Jessica Pingel et al. J Anat.

Abstract

Achilles tendinopathies display focal tissue thickening with pain and ultrasonography changes. Whilst complete rupture might be expected to induce changes in tissue organization and protein composition, little is known about the consequences of non-rupture-associated tendinopathies, especially with regards to changes in the content of collagen type I and III (the major collagens in tendon), and changes in tendon fibroblast (tenocyte) shape and organization of the extracellular matrix (ECM). To gain new insights, we took biopsies from the tendinopathic region and flanking healthy region of Achilles tendons of six individuals with clinically diagnosed tendinopathy who had no evidence of cholesterol, uric acid and amyloid accumulation. Biochemical analyses of collagen III/I ratio were performed on all six individuals, and electron microscope analysis using transmission electron microscopy and serial block face-scanning electron microscopy were made on two individuals. In the tendinopathic regions, compared with the flanking healthy tissue, we observed: (i) an increase in the ratio of collagen III : I proteins; (ii) buckling of the collagen fascicles in the ECM; (iii) buckling of tenocytes and their nuclei; and (iv) an increase in the ratio of small-diameter : large-diameter collagen fibrils. In summary, load-induced non-rupture tendinopathy in humans is associated with localized biochemical changes, a shift from large- to small-diameter fibrils, buckling of the tendon ECM, and buckling of the cells and their nuclei.
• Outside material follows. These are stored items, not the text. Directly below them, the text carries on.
/-- Two tree instructions match in kind, function and count. -/
def treeAgrees (x y : WaitKind) : Bool :=
  match x, y with
  | .tree _ b _ c f _ _, .tree _ b' _ c' f' _ _ => decide (b = b' ∧ c = c' ∧ f = f')
  | _, _ => false

/-- One contribution on its way up: its core, its place in arrival order, its value and the flags so far. -/
structure TreeArm where
  core : Nat
  at_ : Nat
  val : Word
  fl : BitVec 4
  deriving DecidableEq, Repr

def TreeArm.join (f : GFn) (x y : TreeArm) : TreeArm :=
  let r := gfnPair f x.val y.val
  { y with val := r.val, fl := x.fl ||| y.fl ||| r.fl }

/-- Fold contributions in a list's order. -/
def foldArms (f : GFn) : List TreeArm → Option TreeArm
  | [] => none
  | x :: xs => some (xs.foldl (TreeArm.join f) x)

/-- At a row of nodes, each node folds what reaches it as it arrives, and sends its result when the last has come (R403, R404). -/
def foldNodes (f : GFn) (node : Nat → Nat) (xs : List TreeArm) : List TreeArm :=
  let sorted := xs.inOrder (fun a b => decide (a.at_ ≤ b.at_))
  ((sorted.map (fun a => node a.core)).dedup).filterMap (fun n => foldArms f (sorted.filter (fun a => decide (node a.core = n))))

/-- Level 0: through the cores, the clusters, the quadrants and the dies to the package. -/
def foldArrival (f : GFn) (xs : List TreeArm) : Option TreeArm :=
  foldArms f ((foldNodes f dieOf (foldNodes f quadrantOf (foldNodes f clusterOf (foldNodes f id xs)))).inOrder (fun a b => decide (a.at_ ≤ b.at_)))

/-- The largest power of two below n: 2^(ceil(log2 n) - 1). -/
def halfPower (n : Nat) : Nat := 2 ^ Nat.log2 (n - 1)

/-- Pair (R404), with fuel. -/
def foldPair (f : GFn) : Nat → List TreeArm → Option TreeArm
  | 0, _ => none
  | n + 1, xs =>
    match xs with
    | [] => none
    | [x] => some x
    | xs =>
      let m := halfPower xs.length
      match foldPair f n (xs.take m), foldPair f n (xs.drop m) with
      | some a, some b => some (a.join f b)
      | _, _ => none

/-- The combination of one element at a determinism level; the list comes in ascending workgroup index. -/
def treeCombine (level : Nat) (f : GFn) (xs : List TreeArm) : Word × BitVec 4 :=
  let r := match level with
    | 0 => foldArrival f xs
    | 1 => let ys := xs.inOrder (fun a b => decide (a.core ≤ b.core)); foldPair f (ys.length + 1) ys
    | _ => foldArms f xs
  match r with
  | none => (0#32, 0#4)
  | some a => (a.val, a.fl)

/-- The first cycle w + 256 + 32n that is not before c (R322, R323). (DEDUCED, log 50) -/
def treeDue (w c : Nat) : Nat := w + 256 + 32 * ((c - (w + 256) + 31) / 32)

/-- Every participant has arrived: the results are worked out and due. -/
def State.treeComplete (s : State) (l : Nat) (ps : List (Nat × Nat × WaitOp)) : State :=
  match ps with
  | [] => s
  | (_, _, x0) :: _ =>
    match x0.kind with
    | .tree _ bar _ c f _ _ =>
      let level := (s.launchAt l).detlvl
      let arm (e : Nat) (p : Nat × Nat × WaitOp) : TreeArm :=
        let v := match p.2.2.kind with
          | .tree _ _ _ _ _ vals _ => vals.getD e 0#32
          | _ => 0#32
        ⟨if level = 0 then s.phys p.2.2.owner p.1 else p.1, p.2.1, v, 0#4⟩
      let rs := if bar then [] else (List.range c).map (fun e => treeCombine level f (ps.map (arm e)))
      let fl := rs.foldl (fun m r => m ||| r.2) 0#4
      ps.foldl (fun s p =>
        let x := p.2.2
        let due := treeDue x.w (s.cycOf x.owner x.island)
        let kind := match x.kind with
          | .tree n b d c f _ _ => .tree n b d c f (rs.map (fun r => r.1)) fl
          | k => k
        { s with waits := mapPut s.waits p.2.1 { x with kind := kind, due := some due } }.schedule (.owner x.owner x.island) due
          (if bar then .treeBarComplete p.2.1 else .treeRedComplete p.2.1)) s
    | _ => s

/-- See whether the n-th tree instructions of a launch match (R321): a participant whose workgroup has ended first, a mismatch, or
completion. -/
def State.treeTry (s : State) (l n : Nat) : State :=
  let ms := (s.treeMembers l).inOrder (fun a b => decide (a.2.1 ≤ b.2.1))
  let ps := ms.filterMap (fun m => (s.treeWait m.1 n).map (fun p => (m.2.2, p.1, p.2)))
  let gone := ms.any (fun m => (s.wgAt (s.groupAt m.1).wg).ended && decide ((s.groupAt m.1).treeN ≤ n))
  let trapAll (d : Nat) : State := ps.foldl (fun s p => s.trapWaiting p.2.1 p.2.2 (syncTrap 0#32 d 0 0#64)) s
  if ps.isEmpty then s
  else if gone then trapAll 22
  else if !(s.launchAt l).allPlaced || decide (ps.length ≠ ms.length) then s
  else if !(ps.all (fun p => treeAgrees p.2.2.kind ((ps.head?.map (fun q => q.2.2.kind)).getD p.2.2.kind))) then trapAll 21
  else if ps.all (fun p => match s.awaitAll p.2.2.island p.2.2.hold with
    | none => false
    | some c => decide (c ≤ s.cycOf p.2.2.owner p.2.2.island)) then s.treeComplete l ps
  else s

/-- Issue a tree instruction of the current group (R321). -/
def State.treeIssue (s : State) (kind : Nat → WaitKind) (hold : List Await) : State :=
  let g := s.grp
  if (s.launchAt g.launch).queues.isEmpty then s.trap (syncTrap g.running 19 0 0#64)
  else if g.index ≠ 0 then s.trap (syncTrap g.running 20 0 0#64)
  else
    let n := g.treeN
    let k := s.fresh
    let s := s.await { g with treeN := n + 1 } (kind n) none
    let s := match mapFind s.waits k with
      | none => s
      | some x => { s with waits := mapPut s.waits k { x with hold := hold } }
    if hold.isEmpty then s.treeTry g.launch n else (s.tryArrive k).treeTry g.launch n

/-- `tree.red` (R322). -/
def execTreeRed (h : Guard) (d a : Reg) (c : BitVec 3) (f : GFn) (s : State) : Res :=
  let g := s.grp
  .next (if !g.guardQ h then s.finish g else
    s.treeIssue (fun n => .tree n false d (c.toNat + 1) f ((List.range (c.toNat + 1)).map (fun i => g.getG (a + BitVec.ofNat 6 i))) 0#4) [])

/-- `tree.bar` (R323): it delivers the pending traps of R241 first, and arrives once what it releases at `dev` is performed. -/
def execTreeBar (h : Guard) (s : State) : Res :=
  .next (match s.barrierTrap with
    | some s' => s'
    | none =>
      let g := s.grp
      if !g.guardQ h then s.finish g else
      s.treeIssue (fun n => .tree n true 0#6 0 .addI32 [] 0#4) ((s.coveredIds s.cur g.running).map (fun k => Await.op k false)))

/-- The launch of a waiting instruction. -/
def State.waitLaunch (s : State) (x : WaitOp) : Nat := (s.groupAt x.gid).launch

/-- TREE_RED_COMPLETE (R322): the results and the flags of every step. -/
def execTreeRedComplete (k : Nat) (s : State) : Res :=
  .next (match mapFind s.waits k with
    | none => s
    | some x =>
      match x.kind with
      | .tree _ false d _ _ vals fl =>
        if x.due ≠ some (s.cycOf x.owner x.island) then s else
        { s with waits := mapErase s.waits k }.resume x.gid (fun g =>
          let g1 := Group.raise { g with pc := x.pc } [none] (fun _ => fl)
          { dispWrite d vals g1 with pc := g.pc })
      | _ => s)

/-- TREE_BAR_COMPLETE (R323): a participant's arrival is looked at again, or at its due cycle its wait ends as an acquire at `dev`. -/
def execTreeBarComplete (k : Nat) (s : State) : Res :=
  .next (match mapFind s.waits k with
    | none => s
    | some x =>
      match x.kind with
      | .tree n true _ _ _ _ _ =>
        if x.due = none then s.treeTry (s.waitLaunch x) n
        else if x.due ≠ some (s.cycOf x.owner x.island) then s
        else ({ s with waits := mapErase s.waits k }.resume x.gid id).dropL1 x.owner (s.groupAt x.gid).core
      | _ => s)

end Sys2Proof.Machine
end

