/-- Entries of the ring; none while it is disabled. -/
def Owner.evSize (w : Owner) : Nat := if w.evCtl.getLsbD 4 then 2 ^ (w.evCtl.extractLsb' 0 4).toNat else 0

/-- The ring has room: one entry always stays free, so that HEAD = TAIL means empty (DEDUCED, log 30). -/
def Owner.evRoom (w : Owner) : Bool := decide (w.evSize ≠ 0) && decide ((w.evTail.toNat + 1) % w.evSize ≠ w.evHead.toNat)

/-- The key of an owner's session (R423). -/
def State.sessionKey (s : State) (o : Nat) : Nat :=
  match (s.ownerAt o).session with
  | none => 0
  | some i => i * 4294967296 + (mapGet {} s.spdm.sessions i).generation

/-- Take the first waiting event of a source. -/
def takeEvent (source : Nat) : List Event → Option (Event × List Event)
  | [] => none
  | e :: es => if e.source = source then some (e, es) else (takeEvent source es).map (fun p => (p.1, e :: p.2))

def putHost (m : FMap Byte) (a : Nat) (bs : List Byte) : FMap Byte := putBytes m a bs

/-- The first waiting event of a source enters its owner's ring, when that has room (R417). -/
def State.enterEvent (s : State) (o source : Nat) : State :=
  let w := s.ownerAt o
  if !w.evRoom then s else
  match takeEvent source w.events with
  | none => s
  | some (e, rest) =>
    let bs := if e.secured then Config.sm4Wrap (s.sessionKey o) e.bytes else e.bytes
    let s := { s with hostMem := putHost s.hostMem (w.evBase.toNat + 64 * w.evTail.toNat) bs }
    s.setOwner o { w with events := rest, evTail := BitVec.ofNat 32 ((w.evTail.toNat + 1) % w.evSize) }

/-- Every waiting event that has room enters the ring. -/
def State.flushEvents (s : State) (o : Nat) : State := (s.ownerAt o).events.foldl (fun s e => s.enterEvent o e.source) s

/-- EVENT_WRITE (R417). -/
def execEventWrite (o c : Nat) (s : State) : Res := .next (s.enterEvent o c)

/-! ### Images (R63 to R72, R77) -/

def State.hostBytes (s : State) (a n : Nat) : List Byte := (List.range n).map (fun i => mapGet 0#8 s.hostMem (a + i))

/-- An image as the loader reads it: from an offset, so many bytes; none where a secured message fails its check (R423). -/
def State.imageRead (s : State) (o : Nat) (secured : Bool) (base off n : Nat) : Option (List Byte) :=
  let bs := s.hostBytes (base + off) n
  if !secured then some bs
  else if Config.sm4Ok (s.sessionKey o) bs then some ((Config.sm4Plain (s.sessionKey o) bs).take n) else none

def allZero (bs : List Byte) : Bool := bs.all (fun b => decide (b = 0#8))
def num (bs : List Byte) (i n : Nat) : Nat := ofBytes ((bs.drop i).take n)

/-- A table descriptor: offset, count, entry size. -/
structure Table where
  off : Nat
  count : Nat
  size : Nat
  deriving DecidableEq, Repr

/-- The tables of R63 in order with their entry sizes. -/
def tableSizes : List Nat := [72, 24, 24, 32, 784, 64, 16, 1, 128]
Keywords: 3View®; collagen; cross-links; fibers; fibrils; serial block face-scanning electron microscopy.

Figures

Figure 1
Figure 1
Sodium dodecyl sulfate–polyacrylamide gel electrophoresis of pepsin-solubilized collagens from healthy and tendinopathic sites in six individual patient tendons. The identities of the alpha chains of type I, III and V collagen are as indicated and were confirmed by mass spectroscopy.
Figure 2
Figure 2
Transmission electron microscopy. Typical electron microscope images of normal (A) and tendinopathic (B) tendon. Arrows indicate the axes of orientation, with x and y representing a plane at right angles (transverse) to the long axis of the tendon.
Figure 3
Figure 3
Fibril diameter distributions in healthy and tendinopathic regions. (A) The frequency distributions of collagen fibril diameters from the healthy regions and tendinopathic regions of tendon from two patients are shown. (B) The data are re-plotted to illustrate the distribution of large-diameter fibrils, which are most evident in healthy regions. P-values show significant differences between healthy and tendinopathic regions (Mann–Whitney U non-parametric tests).
Figure 4
Figure 4
Tenocytes in healthy tendon. SBF-SEM image of a tenocyte in a healthy region of tendon. The cell is surrounded by a well-organized ECM containing collagen fibrils. Arrows indicate long cellular processes that project deep into the ECM.
Figure 5
Figure 5
Disorganization of the ECM in tendinopathic regions. Tendinopathic tissue was examined by SBF-SEM and subsequently analyzed by IMOD. (A) Section 450 (of 740 × 100-nm-thick sections) showing cross-sections of two cells that are surrounded by curvilinear bundles of collagen fibrils. Arrow indicates electron-lucent regions between cells and the surrounding ECM. (B) Segmentation of some of the objects shown in (A). Blue, nuclear membrane. Yellow and orange, plasma membranes. Purple, green and yellow, collagen fibril bundles. Two cells are segmented (one colored orange, the other colored yellow). The nucleus of the cell bounded in orange is not visible because it is located at a different z-height in relation to the cell bounded in yellow.
Figure 6
Figure 6
Automated segmentation in IMOD identifies changes in the organization in normal and tendinopathic regions of the same tendon. (A) Healthy tendon shows near-parallel alignment of collagen fibrils (oriented north–south). (B) Tendinopathic tendon contains disorganized ECM. Arrows show orientation and are 10-μm scale bars.
Figure 7
Figure 7
Three-dimensional organization of tenocytes in healthy and tendinopathic regions. (A) Healthy tendon. Nuclei are shown in different hues of blue and are aligned parallel to the tendon long axis. (B) Tendinopathic region of tendon. Nuclei are distributed almost randomly in three-dimensions. The images are frame shots of Videos S3 and S4. An electron microscope image is shown superimposed on the 3D reconstructions. The sizes of the images are 40 × 40 μm (xy-axes). The scale bars on the z-axis (i.e. parallel to the tendon long axis) are 10 μm.
Figure 8
Figure 8
Buckling and slippage of cells in tendinopathic regions. (A) Three-dimensional reconstruction showing two cells in healthy tendon. The large cell in the center of the view is undergoing mitosis and is aligned parallel to the tendon long axis. Both cells are stacked one-on-top of the other. (B) Three-dimensional reconstruction showing two cells in tendinopathic tendon. The cells are aligned side-by-side, which was not observed in healthy tendon. (C) Schematic representation of cell slippage to explain the change in cell orientation from head-to-tail to side-by-side alignment.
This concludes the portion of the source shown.